El caso es que con esa filosofía en mente nos adentramos en el mundo de las megasubidas a cotas de 2.500, salvando mil metros de desnivel, para luego deslizarnos por más o menos progresivos descensos, atravesando páramos y bosques sin parar, intentando perder poca cota y enlazando líneas de altura, hasta el punto inicial. Las subidas eran duras y largas, pero compensaban por el increíble paisaje que disfrutábamos mientras tanto.
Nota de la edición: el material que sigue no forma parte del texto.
/-- R293: every offered frame of a port that has no attempt in progress ends with a status; one that a suite reset has ended keeps
that end (R306). -/
def endOffered (s : State) (h : Nat) (st : Status) : State :=
  (hallAt s h).offered.foldl (fun s o =>
    completeOffered s h o.1 o.2 (if o.2.cancel = some stResetDiscarded then stResetDiscarded else st)) s

/-- R293: a PORT body is applied. Log 73 (DEDUCED). -/
def applyHall (s : State) (h : Nat) (new : HallCfg) : State :=
  let old := (hallAt s h).cfg
  let rejoins := hallRejoins old new
  let s := if rejoins then endOffered s h (stRefused .link) else s
  let s := setHall s h (fun x => { x with
    cfg := new, integrated := x.integrated && !rejoins, busState := if rejoins && x.busState != 2 then 5 else x.busState })
  redirect s (hallPart h) (hallDefault h old) (hallDefault h new) (hallDirected s h (hallDefault h old))

/-- A request waits. -/
def waitCfg (s : State) (r : CfgReq) : CfgOut := .waits { s with seq := { s.seq with waiting := s.seq.waiting ++ [{ req := r, epoch := none }] } }

/-- R293: CFG_HALLWAY PORT. -/
def configureHallPort (h : Nat) (r : CfgReq) (s : State) : CfgOut :=
  let c := hallFields r
  if fld (r.word 2) 0 2 = 3 || !hallOk c then cfgDeny s (stFault .range)
  else if hallRejoins (hallAt s h).cfg c && (attempting s h).isSome then waitCfg s r
  else cfgDone (applyHall s h c)

/-- The formats that a port enables, as FMT bits. -/
def enabledFormats (c : HallCfg) : BitVec 3 := BitVec.ofNat 3 (1 + 2 * b2n c.fdEn + 4 * b2n c.xlEn)

/-- R292: the FILTER body. -/
def filterFields (r : CfgReq) : HallFilter :=
  let a := r.word 2
  let b := r.word 3
  let d := r.word 4
  { valid := bitAt a 8, queueAction := bitAt a 9, prio := fld a 10 3, suite := fld a 13 6, queue := fld a 19 16
    fmt := BitVec.ofNat 3 (fld a 35 3), ide := bitAt a 38, id := BitVec.ofNat 29 (fld b 0 29), idMask := BitVec.ofNat 29 (fld b 32 29)
    vcid := BitVec.ofNat 8 (fld d 0 8), vcidMask := BitVec.ofNat 8 (fld d 8 8), sdt := BitVec.ofNat 8 (fld d 16 8), sdtMask := BitVec.ofNat 8 (fld d 24 8) }

/-- R293: CFG_HALLWAY FILTER. Log 70 (DEDUCED). -/
def configureFilter (h : Nat) (r : CfgReq) (s : State) : CfgOut :=
  let f := filterFields r
  let n := fld (r.word 2) 2 6
  let puts := f.valid && f.queueAction
  if (f.valid && f.fmt &&& ~~~ (enabledFormats (hallAt s h).cfg) != 0) || (puts && fixedQueue f.queue) then cfgDeny s (stFault .range)
  else if puts && !mayPut s f.suite f.queue then cfgDeny s (stRefused .threshold)
  else if resetting s f.suite then cfgDeny s (stRefused .state)
  else
    let old := tget {} (hallAt s h).filters n
    let oldQ := if old.valid && old.queueAction then old.queue else 0
    let s := setHall s h (fun x => { x with filters := tset {} x.filters n f })
    cfgDone (redirect s (hallPart h) oldQ (if puts then f.queue else 0) (hallDirected s h oldQ))

/-- R293: CFG_HALLWAY SLOT. Log 70 (DEDUCED). -/
def configureHallSlot (h : Nat) (r : CfgReq) (s : State) : CfgOut :=
  let c := hallSlotFields r
  let n := hallSlotOf r
  let u := suiteAt s c.suite
  if c.valid && (c.fmt &&& ~~~ (enabledFormats (hallAt s h).cfg) != 0 || fixedQueue c.queue) then cfgDeny s (stFault .range)
  else if c.valid && !(u.queueFirst ≤ c.queue && c.queue < u.queueFirst + u.queueCount) then cfgDeny s (stRefused .threshold)
  else if resetting s c.suite then cfgDeny s (stRefused .state)
  else if (tlook (hallAt s h).offered n).isSome && slotQueue (tget {} (hallAt s h).slots n) != slotQueue c then waitCfg s r
  else cfgDone (applyHallSlot s h n c)

/-- CFG_HALLWAY on a Hallway port. -/
def configureHall (run : Nat → CfgReq → State → CfgOut) (r : CfgReq) (s : State) : CfgOut :=
  buildingCfg s (cfgUnitOnly r s (fun u => match u with | .part p => p.cls == 3 | _ => false) (fun u => match u with
    | .part p => run p.inst r s
    | _ => cfgDeny s (stFault .range)))

/-- R292: OP of a request. Log 9 (DEDUCED). -/
def hallOp (r : CfgReq) : Nat := fld (r.word 2) 0 2

/-- R292: CFG_HALLWAY PORT; one with OP 3 is taken here and refused. -/
def execCfgHallwayPort (c : Nat) (s : State) : Host.Outcome State Fault Refusal :=
  .next (serveCfg c (fun r => cfgCode 0x0B r && hallOp r != 1 && hallOp r != 2) (configureHall configureHallPort) s)

/-- R292: CFG_HALLWAY FILTER. -/
def execCfgHallwayFilter (c : Nat) (s : State) : Host.Outcome State Fault Refusal :=
  .next (serveCfg c (fun r => cfgCode 0x0B r && hallOp r == 1) (configureHall configureFilter) s)

/-- R292: CFG_HALLWAY SLOT. -/
def execCfgHallwaySlot (c : Nat) (s : State) : Host.Outcome State Fault Refusal :=
  .next (serveCfg c (fun r => cfgCode 0x0B r && hallOp r == 2) (configureHall configureHallSlot) s)

/-- R293: what waited for the end of frames is applied: PORT bodies when no attempt is in progress, SLOT bodies of slots that
offer no frame. Log 73 (DEDUCED). -/
def settleHall (s : State) (h : Nat) : State :=
  let s := if (attempting s h).isSome then s else
    (hallWaits s h 0).foldl (fun s r => endWaiting r stDone (applyHall s h (hallFields r))) s
  settleSlots s h

/-! ### Start-of-frame time (R305) -/

/-- R305: the counter of a group of ports: the 80 MHz island clock, 16 counts in 25 ticks of REFCLK, in 48 bits. All four begin with the tick
count. Log 72 (DEDUCED). -/
def islandCount (s : State) : Nat := s.tick * 16 / 25 % 2 ^ 48

/-- The counts from one value of a counter to another. -/
def countsSince (c k : Nat) : Nat := (k % 2 ^ 48 + 2 ^ 48 - c % 2 ^ 48) % 2 ^ 48

/-- R305: the latest pair at a capture made `ago` counts before. Log 72 (DEDUCED). -/
def sofPair (s : State) (h ago : Nat) : HallPair :=
  (((tget [] s.hallPairs (h / 4)).find? (fun p => ago ≤ countsSince p.count (islandCount s)))).getD {}

/-- R305: a capture that was made `ago` counts before. -/
def capture (s : State) (ago : Nat) : Nat := (islandCount s + 2 ^ 48 - ago % 2 ^ 48) % 2 ^ 48

/-- R305: the house time of a capture. -/
def sofTime (s : State) (h ago : Nat) : Time80 :=
  let p := sofPair s h ago
  let k := capture s ago
  let dt := (k % 2 ^ 48 + 2 ^ 48 - p.count % 2 ^ 48) % 2 ^ 48
  taddNs (taddNs p.time ((dt * 25 * s.clock.increment / 2 ^ 28 : Nat) : Int)) (hallAt s h).cfg.tsAdj

/-- R305 TS_VALID: the house clock is not in FAULT, and the latest pair was at most 4 ms old. -/
def sofValid (s : State) (h ago : Nat) : Bool :=
  let p := sofPair s h ago
  p.recorded && !(unitStat s (engineUnit 7)).fault && countsSince p.count (capture s ago) ≤ 320000

/-- R305: the pair of a group's counter and the house time is recorded, once per millisecond; those that captures not yet converted may need
are kept. Log 72 (DEDUCED). -/
def recordPair (group : Nat) (s : State) : State :=
  let pairs := tget [] s.hallPairs group
  match pairs.head? with
  | some p => if s.tick < p.tick + ticksMs 1 then s
    else { s with hallPairs := tset [] s.hallPairs group (({ count := islandCount s, time := now s, tick := s.tick, recorded := true } :: pairs).take 64) }
  | none => { s with hallPairs := tset [] s.hallPairs group [{ count := islandCount s, time := now s, tick := s.tick, recorded := true }] }

/-- R305: the pair of count `count`, which is the counter's, is recorded. -/
def execHallwayTimePair (group count : Nat) (s : State) : Host.Outcome State Fault Refusal :=
  .next (clocked s (if count = islandCount s then recordPair group s else s))

/-! ### Bus state (R303, R304) -/

/-- R304: restricted operation. -/
def hallRestricted (s : State) (h : Nat) : Bool := (hallAt s h).cfg.opmode == 2 || s.twin.role == .standby

/-- R304: a port is at work: OPMODE enables it, or it is a configured port of a STANDBY. Log 73 (DEDUCED). -/
def hallOn (s : State) (h : Nat) : Bool :=
  (hallAt s h).cfg.opmode != 0 || (s.twin.role == .standby && (hallAt s h).cfg.nominal.brp != 0)

/-- The port takes part in the bus. -/
def onBus (s : State) (h : Nat) : Bool := hallOn s h && (hallAt s h).integrated && (hallAt s h).busState != 2 && !testing s (hallUnit h)

/-- The port may send. -/
def maySend (s : State) (h : Nat) : Bool := onBus s h && !hallRestricted s h

/-- R303: error active or passive by the counters, of a port that has joined the bus. -/
def settleErrors (x : Hall) : Hall := if !x.integrated then x else { x with busState := if 127 < x.tec || 127 < x.recErr then 1 else 0 }

/-- R307 BUS_STATE: a bus-off port is recovering once RECOVER_DELAY has passed. Log 73 (DEDUCED). -/
def busStateOf (s : State) (h : Nat) : Nat :=
  let x := hallAt s h
  if !hallOn s h || !x.integrated || testing s (hallUnit h) then 5
  else if x.busState = 2 then (if x.recoverDue ≤ s.tick then 3 else 2)
  else if x.busState = 5 then 5
  else if hallRestricted s h then 4
  else x.busState

/-- R303: the port enters bus-off. -/
def enterBusOff (s : State) (h : Nat) : State :=
  let s := setHall s h (fun x => { x with
    busState := 2, busOffs := bump 16 x.busOffs, recoverDue := s.tick + ticksMs x.cfg.recoverDelay
    offered := x.offered.map (fun o => (o.1, { o.2 with attempting := false })) })
  raiseEvent (endOffered s h (stRefused .link)) [0] 4 (hallUnit h) stDone []

/-- The REFCLK ticks that 128 times 11 recessive bits last, rounded down (R303). -/
def recoveryTicks (c : HallCfg) : Nat := 1408 * c.nominal.brp * bitQuanta c.nominal * 25 / 16

/-- R303: the port recovers from bus-off. -/
def busOffRecovery (h : Nat) (s : State) : State :=
  let x := hallAt s h
  if x.busState ≠ 2 || !hallOn s h || s.tick < x.recoverDue + recoveryTicks x.cfg then s
  else raiseEvent (setHall s h (fun x => { x with busState := 0, integrated := true, tec := 0, recErr := 0 })) [0] 2 (hallUnit h) stDone []

/-- R303: bus-off recovery. -/
def execBusOffRecovery (hb : Nat) (s : State) : Host.Outcome State Fault Refusal := .next (clocked s (busOffRecovery hb s))

/-- R293: the port has seen 11 recessive bits and joins the bus. -/
def execHallwayBusIntegration (hb : Nat) (s : State) : Host.Outcome State Fault Refusal :=
  .next (clocked s (if !hallOn s hb || testing s (hallUnit hb) then s
    else setHall s hb (fun x => let x := { x with integrated := true }
      if x.busState = 2 then x else settleErrors x)))

/-- R303: what an error in another node's frame adds to REC: 1, or 8 for a bit error in the port's own error or overload flag, and 8 for each
dominant run after the flag. Log 113 (PRESUMED). -/
def receiveCount (e : RxError) : Nat := (if e.inFlag then 8 else 1) + 8 * e.dominant
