-- ==== Sys2Proof/Machine/Meter.lean ====
section
/-! DEFINITION. The Meter cupboard: configuration, windows and their quantities, energies, pulse outputs and registers (R322 to
R337). -/

namespace Sys2Proof.Machine
open Sys2Proof

/-! ### Exact rationals: an integer over a positive number -/

abbrev Ratio := Int × Nat

/-- A rational in lowest terms. -/
def rnorm (q : Ratio) : Ratio :=
  let g := Nat.gcd q.1.natAbs q.2
  if g = 0 then (0, 1) else (q.1 / (g : Int), q.2 / g)

def radd (a b : Ratio) : Ratio := rnorm (a.1 * b.2 + b.1 * a.2, a.2 * b.2)

def rmul (a b : Ratio) : Ratio := rnorm (a.1 * b.1, a.2 * b.2)

def rneg (a : Ratio) : Ratio := (-a.1, a.2)

def rsum (l : List Ratio) : Ratio := l.foldl radd (0, 1)

/-- The rational that REAL32 bits spell; an infinity or NaN counts as 0. -/
def ofReal32 (b : BitVec 32) : Ratio :=
  let e := b.toNat / 2 ^ 23 % 256
  let f := b.toNat % 2 ^ 23
  let m : Nat := if e = 0 then f else 2 ^ 23 + f
  let x := max e 1
  if e = 255 then (0, 1) else
  let v : Ratio := if 150 ≤ x then ((m * 2 ^ (x - 150) : Nat), 1) else rnorm ((m : Int), 2 ^ (150 - x))
  if b.getLsbD 31 then rneg v else v

/-- R325: a positive finite number. -/
def positiveFinite (b : BitVec 32) : Bool := !b.getLsbD 31 && b.toNat / 2 ^ 23 % 256 != 255 && b.toNat != 0

/-! ### Names -/

/-- The Meter cupboard unit. -/
abbrev meterUnit : UnitId := engineUnit 4

def circuitAt (s : State) (m : Nat) : Circuit := tget {} s.meter.circuits m

def setCircuit (s : State) (m : Nat) (f : Circuit → Circuit) : State :=
  { s with meter := { s.meter with circuits := tmod {} s.meter.circuits m f } }

def pulseAt (s : State) (n : Nat) : PulseOut := tget {} s.meter.pulses n

def setPulse (s : State) (n : Nat) (f : PulseOut → PulseOut) : State :=
  { s with meter := { s.meter with pulses := tmod {} s.meter.pulses n f } }

/-- R327: the point of a circuit's quantity. -/
def quantity (m off : Nat) : Nat := 0x80 + 46 * m + off

/-- The configuration of a circuit that has been accepted, in force or waiting. -/
def acceptedCircuit (s : State) (m : Nat) : CircuitCfg := ((circuitAt s m).next).getD (circuitAt s m).cfg

/-- R335: this member measures the circuit. -/
def carriedHere (s : State) (c : CircuitCfg) : Bool := !s.addr.paired || c.carrier == s.twin.member

/-! ### CFG_METER (R324, R325) -/

/-- R324: the CIRCUIT body. -/
def circuitFields (r : CfgReq) : CircuitCfg :=
  let a := r.word 2
  { owner := fld a 2 6, enable := bitAt a 8, carrier := bitAt a 9, hz60 := bitAt a 10, single := bitAt a 11, demandS := fld a 32 16
    vScale := BitVec.ofNat 32 (fld (r.word 3) 0 32), iScale := BitVec.ofNat 32 (fld (r.word 3) 32 32)
    vGain := (List.range 4).map (fun i => sfld (r.word 4) (16 * i) 16), iGain := (List.range 3).map (fun i => sfld (r.word 5) (16 * i) 16)
    phc := (List.range 3).map (fun i => sfld (r.word 6) (16 * i) 16) }

/-- R325: the cases of a CIRCUIT body that fault. -/
def circuitOk (m : Nat) (c : CircuitCfg) : Bool :=
  60 ≤ c.demandS && c.demandS ≤ 3600 && c.phc.all (fun p => decide (-5000 ≤ p) && decide (p ≤ 5000)) &&
    (m == 0 || (!c.hz60 && c.vScale == 0 && c.vGain.all (· == 0))) &&
    (!c.enable || (positiveFinite c.iScale && (m != 0 || positiveFinite c.vScale)))

/-- A quantity of a circuit is in a loaded task's list. -/
def circuitListed (s : State) (m : Nat) : Bool := (List.range 46).any (fun o => !(listingSuites s (quantity m o)).isEmpty)

/-- R325: an owner that is disabled or resetting. -/
def ownerBusy (s : State) (n : Nat) : Bool := !(suiteAt s n).enabled || resetting s n

/-- R324, R325: CFG_METER CIRCUIT. -/
def configureCircuit (m : Nat) (r : CfgReq) (s : State) : CfgOut :=
  let c := circuitFields r
  if fld (r.word 2) 0 2 = 3 || !circuitOk m c then cfgDeny s (stFault .range)
  else if (m != 0 && c.enable && !(acceptedCircuit s 0).enable) || ownerBusy s c.owner ||
      (c.owner != (acceptedCircuit s m).owner && circuitListed s m) then cfgDeny s (stRefused .state)
  else cfgDone (setCircuit s m (fun x => { x with next := some c, clear := x.clear || bitAt (r.word 2) 12 }))

/-- R324: the PULSE_OUT body. -/
def pulseFields (m : Nat) (r : CfgReq) : PulseOut :=
  let a := r.word 2
  { circuit := m, enable := bitAt a 4, source := fld a 5 3, widthMs := fld a 8 8, weight := fld (r.word 3) 0 32 }

/-- R324, R325: CFG_METER PULSE_OUT. Log 76 (DEDUCED). -/
def configurePulse (m : Nat) (r : CfgReq) (s : State) : CfgOut :=
  let p := pulseFields m r
  let n := fld (r.word 2) 2 2
  let el := 0x40 + 44 + n
  if 4 < p.source || p.widthMs < 2 || 250 < p.widthMs || p.weight < 1 || 10000000 < p.weight ||
      !(bankAt s 5).cfg.enable || safeOn s (44 + n) then cfgDeny s (stFault .range)
  else if (loadedTasks s).any (fun t => t.2.desc.outList.contains el) then cfgDeny s (stRefused .state)
  else cfgDone { s with meter := { s.meter with pulseNext := tput s.meter.pulseNext n p } }

/-- R324: the REGISTER body. -/
def registerFields (r : CfgReq) : MeterReg :=
  { enable := bitAt (r.word 2) 6, owner := fld (r.word 2) 7 6, weight := fld (r.word 3) 0 32 }

/-- R311: an input counts pulses. -/
def inputCounts (s : State) (n : Nat) : Bool := n < 16 && (inputBlock s (n / 8)).countEn.getLsbD (n % 8)

/-- R324, R325: CFG_METER REGISTER. -/
def configureRegister (m : Nat) (r : CfgReq) (s : State) : CfgOut :=
  let g := registerFields r
  let n := fld (r.word 2) 2 4
  let start := if bitAt (r.word 2) 13 then some (r.word 4).toNat else none
  if m ≠ 0 || g.weight < 1 || 1000000000 < g.weight then cfgDeny s (stFault .range)
  else if ownerBusy s g.owner || !inputCounts s n then cfgDeny s (stRefused .state)
  else
    let start := match start, tlook s.meter.regNext n with | none, some (_, some v) => some v | x, _ => x
    cfgDone { s with meter := { s.meter with regNext := tput s.meter.regNext n (g, start) } }

/-- CFG_METER on a circuit unit. -/
def configureMeter (run : Nat → CfgReq → State → CfgOut) (r : CfgReq) (s : State) : CfgOut :=
  buildingCfg s (cfgUnitOnly r s (fun u => match u with | .part p => p.cls == 7 && 8 ≤ p.inst && p.inst ≤ 15 | _ => false) (fun u =>
    match u with
    | .part p => run (p.inst - 8) r s
    | _ => cfgDeny s (stFault .range)))

/-- R324: OP of a request. Log 9 (DEDUCED). -/
def meterOp (r : CfgReq) : Nat := fld (r.word 2) 0 2

/-- R324: CFG_METER CIRCUIT; one with OP 3 is taken here and refused. -/
def execCfgMeterCircuit (c : Nat) (s : State) : Host.Outcome State Fault Refusal :=
  .next (serveCfg c (fun r => cfgCode 0x0E r && meterOp r != 1 && meterOp r != 2) (configureMeter configureCircuit) s)

/-- R324: CFG_METER PULSE_OUT. -/
def execCfgMeterPulseOut (c : Nat) (s : State) : Host.Outcome State Fault Refusal :=
  .next (serveCfg c (fun r => cfgCode 0x0E r && meterOp r == 1) (configureMeter configurePulse) s)

/-- R324: CFG_METER REGISTER. -/
def execCfgMeterRegister (c : Nat) (s : State) : Host.Outcome State Fault Refusal :=
  .next (serveCfg c (fun r => cfgCode 0x0E r && meterOp r == 2) (configureMeter configureRegister) s)

/-! ### A window's signals (R322, R324, R327)

Voltages are counts times 2^18, currents counts times 2^18 times 32, then times 2^32 by the delays. -/

/-- The factor of a gain correction, times 2^18. -/
def gained (c : Int) (g : Int) : Int := c * (2 ^ 18 + g)

/-- R327: a phase voltage against V3. -/
def voltSignal (w : MeterWindow) (c0 : CircuitCfg) (p : Nat) : List Int :=
  w.samples.map (fun x => gained (x.volts.getD p 0) (c0.vGain.getD p 0) - gained (x.volts.getD 3 0) (c0.vGain.getD 3 0))

/-- R322: the high path of a current channel is used: its magnitude is at most 0.75 of its full scale of 2^23 counts. -/
def highUsed (x : MeterSample) (i : Nat) : Bool := (x.high.getD i 0).natAbs ≤ 6291456

/-- R322: a sample of a current channel is clipped: the unity path is used and stands at full scale. -/
def clipped (x : MeterSample) (i : Nat) : Bool :=
  !highUsed x i && (decide (8388607 ≤ x.unity.getD i 0) || decide (x.unity.getD i 0 ≤ -8388608))

/-- R322: a current as counts of the unity path, times 32. -/
def ampCount (x : MeterSample) (i : Nat) : Int := if highUsed x i then x.high.getD i 0 else 32 * x.unity.getD i 0

/-- R327: a phase current after gain and phase correction, times 2^32, in a window whose cycles last so many samples. -/
def ampSignal (w : MeterWindow) (cycle : Ratio) (m : Nat) (c : CircuitCfg) (p : Nat) : List Int :=
  let raw := w.samples.map (fun x => gained (ampCount x (3 * m + p)) (c.iGain.getD p 0))
  let d := c.phc.getD p 0
  if d = 0 then raw.map (· * 2 ^ 32) else (List.range raw.length).map (Config.phaseDelay raw d cycle)

/-- R327: a voltage delayed by a quarter cycle, times 2^32. Log 77 (DESIGN CHOICE). -/
def quarterSignal (cycle : Ratio) (v : List Int) : List Int :=
  let quarter := rmul cycle (1, 4)
  let d := quarter.1.toNat
  (List.range v.length).map (fun i => if 0 < d && quarter.2 = 1 && d ≤ i then v.getD (i - d) 0 * 2 ^ 32 else Config.quarterDelay v cycle i)

/-! ### The bounds of a window (R326) -/

/-- A phase voltage over a window and the samples on its two sides. -/
def boundedSignal (w : MeterWindow) (c0 : CircuitCfg) (p : Nat) : List Int :=
  voltSignal { w with samples := w.before :: w.samples ++ [w.after] } c0 p

/-- R326, R337: a phase is present: its RMS exceeds 10 % of nominal. A nominal peak is 500 mV at the pin, of which 120 % is full scale (R323).
Log 77 (DESIGN CHOICE). -/
def phasePresent (w : MeterWindow) (c0 : CircuitCfg) (p : Nat) : Bool :=
  let v := voltSignal w c0 p
  decide ((w.samples.length : Int) * 2 ^ 82 < 288 * (List.zipWith (· * ·) v v).foldl (· + ·) 0)

/-- R326: the phase whose crossings bound a window: the lowest-numbered one that is present. -/
def windowPhase (w : MeterWindow) (c0 : CircuitCfg) : Option Nat := (List.range 3).find? (phasePresent w c0)

/-- R326: the mains cycles of a window. -/
def windowCycles (c0 : CircuitCfg) : Nat := if c0.hz60 then 12 else 10

/-- A positive-going zero crossing lies between two samples. -/
def rises (a b : Int) : Bool := decide (a < 0) && decide (0 ≤ b)

/-- R327: how much of the time from one sample to the next lies before the crossing between them. Log 77 (DESIGN CHOICE). -/
def crossing (a b : Int) : Ratio := rnorm (-a, (b - a).toNat)

/-- R326: a window ends here: its bounds are positive-going crossings of its phase with its number of cycles between them; with no phase
present 200 ms have passed, of which a sample takes 128 µs. Log 77 (DESIGN CHOICE). -/
def windowEnds (w : MeterWindow) (c0 : CircuitCfg) : Bool :=
  match windowPhase w c0 with
  | none => w.samples.length == 1562 || w.samples.length == 1563
  | some p =>
    let v := boundedSignal w c0 p
    let up := List.zipWith rises v (v.drop 1)
    up.headD false && up.getLastD false && (up.filter id).length == windowCycles c0 + 1

/-- R326: the length of a window in sample times: from crossing to crossing, or 200 ms. -/
def windowSpan (w : MeterWindow) (c0 : CircuitCfg) : Ratio :=
  match windowPhase w c0 with
  | none => (3125, 2)
  | some p =>
    let v := boundedSignal w c0 p
    let n := w.samples.length
    radd ((n : Int), 1) (radd (crossing (v.getD n 0) (v.getD (n + 1) 0)) (rneg (crossing (v.getD 0 0) (v.getD 1 0))))

/-- R326: the length of a window in ns. -/
def windowNs (w : MeterWindow) (c0 : CircuitCfg) : Ratio := rmul (windowSpan w c0) (128000, 1)

/-- R327: the samples that a cycle lasts; 0 with no phase present. -/
def cycleSpan (w : MeterWindow) (c0 : CircuitCfg) : Ratio :=
  if (windowPhase w c0).isNone then (0, 1) else rmul (windowSpan w c0) (1, windowCycles c0)

/-- R327 FREQ in Hz: the cycles in the window over its length. -/
def windowFreq (w : MeterWindow) (c0 : CircuitCfg) : Ratio :=
  let ns := windowNs w c0
  if (windowPhase w c0).isNone || ns.1 ≤ 0 then (0, 1) else rnorm ((windowCycles c0 * giga * ns.2 : Nat), ns.1.toNat)

/-- R384: a mains frequency within 45 to 65 Hz. -/
def mainsRate (f : Ratio) : Bool := decide (45 * (f.2 : Int) ≤ f.1) && decide (f.1 ≤ 65 * (f.2 : Int))

/-! ### Quantities (R327) -/

/-- The sum of products of two signals. -/
def dot (a b : List Int) : Int := (List.zipWith (· * ·) a b).foldl (· + ·) 0

/-- The volts of one unit of a voltage signal: full scale is 600 mV at 2^23 counts. -/
def voltUnit (c0 : CircuitCfg) : Ratio := rmul (ofReal32 c0.vScale) (6, 10 * 2 ^ 41)

/-- The amperes of one unit of a current signal. -/
def ampUnit (c : CircuitCfg) : Ratio := rmul (ofReal32 c.iScale) (6, 10 * 2 ^ 78)

/-- A rational as REAL32. Log 77 (DESIGN CHOICE). -/
def toReal32 (q : Ratio) : BitVec 32 :=
  let k := 40 + q.2.log2
  let n := q.1.natAbs * 2 ^ k
  BitVec.ofNat 32 (roundF fmt32 (Config.meterRounding q.1 q.2) (q.1 < 0) (2 * (n / q.2) + (if n % q.2 = 0 then 0 else 1)) (-(k : Int) - 1)).1

/-- The root of a rational as REAL32. Log 77 (DESIGN CHOICE). -/
def rootReal32 (q : Ratio) : BitVec 32 :=
  let k := 40 + q.2.log2
  let m := q.1.toNat * 2 ^ (2 * k) / q.2
  let r := isqrt m (m.log2 / 2 + 1) 0
  BitVec.ofNat 32 (roundF fmt32 (Config.meterRounding q.1 q.2) false
    (2 * r + (if r * r * q.2 = q.1.toNat * 2 ^ (2 * k) then 0 else 1)) (-(k : Int) - 1)).1

/-- R327: atan2 of two rationals in degrees: exact on the axes, where they are not both 0. Log 77 (DESIGN CHOICE). -/
def angleReal32 (y x : Ratio) : BitVec 32 :=
  if y.1 = 0 && 0 < x.1 then 0
  else if y.1 = 0 && x.1 < 0 then toReal32 (180, 1)
  else if x.1 = 0 && 0 < y.1 then toReal32 (90, 1)
  else if x.1 = 0 && y.1 < 0 then toReal32 (-90, 1)
  else Config.real32Atan2 (toReal32 y) (toReal32 x)

/-- One over the number of samples. -/
def perSample (w : MeterWindow) : Ratio := (1, max 1 w.samples.length)

/-- The RMS of a signal in a unit. -/
def rmsOf (w : MeterWindow) (unit : Ratio) (x : List Int) : BitVec 32 :=
  rootReal32 (rmul (rmul (dot x x, 1) (rmul unit unit)) (perSample w))

/-- R327: what one window gives for one circuit: the REAL32 quantities at offsets 0 to 31, the exact powers, and the products of
each sample, in watts and vars by the factors `wPer` and `qPer`. -/
structure CircuitWindow where
  reals : List (BitVec 32)
  pTot : Ratio
  qTot : Ratio
  sTot : Ratio
  pPhase : List Ratio
  pSamples : List Int
  qSamples : List Int
  wPer : Ratio
  qPer : Ratio
  len : Ratio
deriving DecidableEq, Repr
Y una vez arriba, las bajadas en su mayoría (excepto alguna muy extrema que apenas era ciclable) tenían una mezcla de todo un poco: partes con algo de técnica, piedras, raíces húmedas... y sobre todo mucho curveo, singletrack, escalones, sendero ancho muy rápido... todo aderezado con unas vistas de infarto. Si no era el mítico Eiger, era el Jungfrau, el Mönch o cualquiera de las cumbres que el alpinismo y la escalada han hecho famosas.

Así que, como siempre, una semana da para mucho pero siempre vuelves con ganas de más, y con la sensación de que has hecho la punta de un iceberg gigantesco que se esconde en esos bosques, y que nunca se acabaría. Ni aunque vivieras allí cien años.